Stored data entries
════════
-- ==== Sys2Proof/Machine/Flags.lean ====
section
/-! DEFINITION. The event flags of carriers (R69) and of the district (R170), and the changes of a carrier's state and of a hold entry's activity that set them. -/

namespace Sys2Proof.Machine

/-- A carrier's STATE flag is set (R69). -/
def State.flagState (s : State) (c : CarrierId) : State :=
  s.modCarrier c (fun r => { r with flags := { r.flags with state := true } })

/-- A carrier's FAULT flag is set (R69). -/
def State.flagFault (s : State) (c : CarrierId) : State :=
  s.modCarrier c (fun r => { r with flags := { r.flags with fault := true } })

/-- A carrier's WAIT flag is set (R69). -/
def State.flagWait (s : State) (c : CarrierId) : State :=
  s.modCarrier c (fun r => { r with flags := { r.flags with wait := true } })

/-- A carrier's ROUTE_END flag is set (R69). -/
def State.flagRouteEnd (s : State) (c : CarrierId) : State :=
  s.modCarrier c (fun r => { r with flags := { r.flags with routeEnd := true } })

def State.flagHoldChange (s : State) : State := { s with flags := { s.flags with holdChange := true } }
def State.flagDeadlock (s : State) : State := { s with flags := { s.flags with deadlock := true } }
def State.flagStop (s : State) : State := { s with flags := { s.flags with stop := true } }
def State.flagFloorLink (s : State) : State := { s with flags := { s.flags with floorLink := true } }
def State.flagDispatchLink (s : State) : State := { s with flags := { s.flags with dispatchLink := true } }

/-- A carrier enters a state: the state is written, the STATE flag is set and the watch on it is broken (R69, R165). -/
def State.enterState (s : State) (c : CarrierId) (x : CarrierState) : State :=
  ((s.modCarrier c (fun r => { r with state := x })).flagState c).breakWatch c

/-- A carrier's wait fields become NONE, NONE and 0. -/
def State.clearWait (s : State) (c : CarrierId) : State :=
  s.modCarrier c (fun r => { r with wait := .none, waitAge := 0 })

/-- A hold entry of the hold table (R138). -/
inductive HoldName where
  | district
  | sector (n : SectorId)
  deriving DecidableEq, Repr

/-- A hold entry's cause list and manual flag. -/
def State.holdEntry (s : State) : HoldName → HoldEntry
  | .district => s.districtHold
  | .sector n => s.sectorHold n

/-- Whether a hold entry is active (R139). -/
def State.holdActive (s : State) : HoldName → Bool
  | .district => s.districtActive
  | .sector n => s.sectorActive n

def State.setHoldEntry (s : State) (n : HoldName) (e : HoldEntry) : State :=
  match n with
  | .district => { s with districtHold := e }
  | .sector n => s.setSectorHold n e

/-- A hold entry is written; a change of its activity sets HOLD_CHANGE (R139). -/
def State.writeHoldEntry (s : State) (n : HoldName) (e : HoldEntry) : State :=
  let t := s.setHoldEntry n e
  if t.holdActive n = s.holdActive n then t else t.flagHoldChange

/-- The district entry's link flag is written; a change of the entry's activity sets HOLD_CHANGE (R142, R139). -/
def State.writeLinkFlag (s : State) (x : Bool) : State :=
  let t := { s with linkFlag := x }
  if t.districtActive = s.districtActive then t else t.flagHoldChange

end Sys2Proof.Machine
end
════════
• EXERCISE DESCRIPTION
The answer must consist of every line from the entries above that contains "activity".

• OUTPUT OF THE EXERCISE
/-! DEFINITION. The event flags of carriers (R69) and of the district (R170), and the changes of a carrier's state and of a hold entry's activity that set them. -/
/-- A hold entry is written; a change of its activity sets HOLD_CHANGE (R139). -/
/-- The district entry's link flag is written; a change of the entry's activity sets HOLD_CHANGE (R142, R139). -/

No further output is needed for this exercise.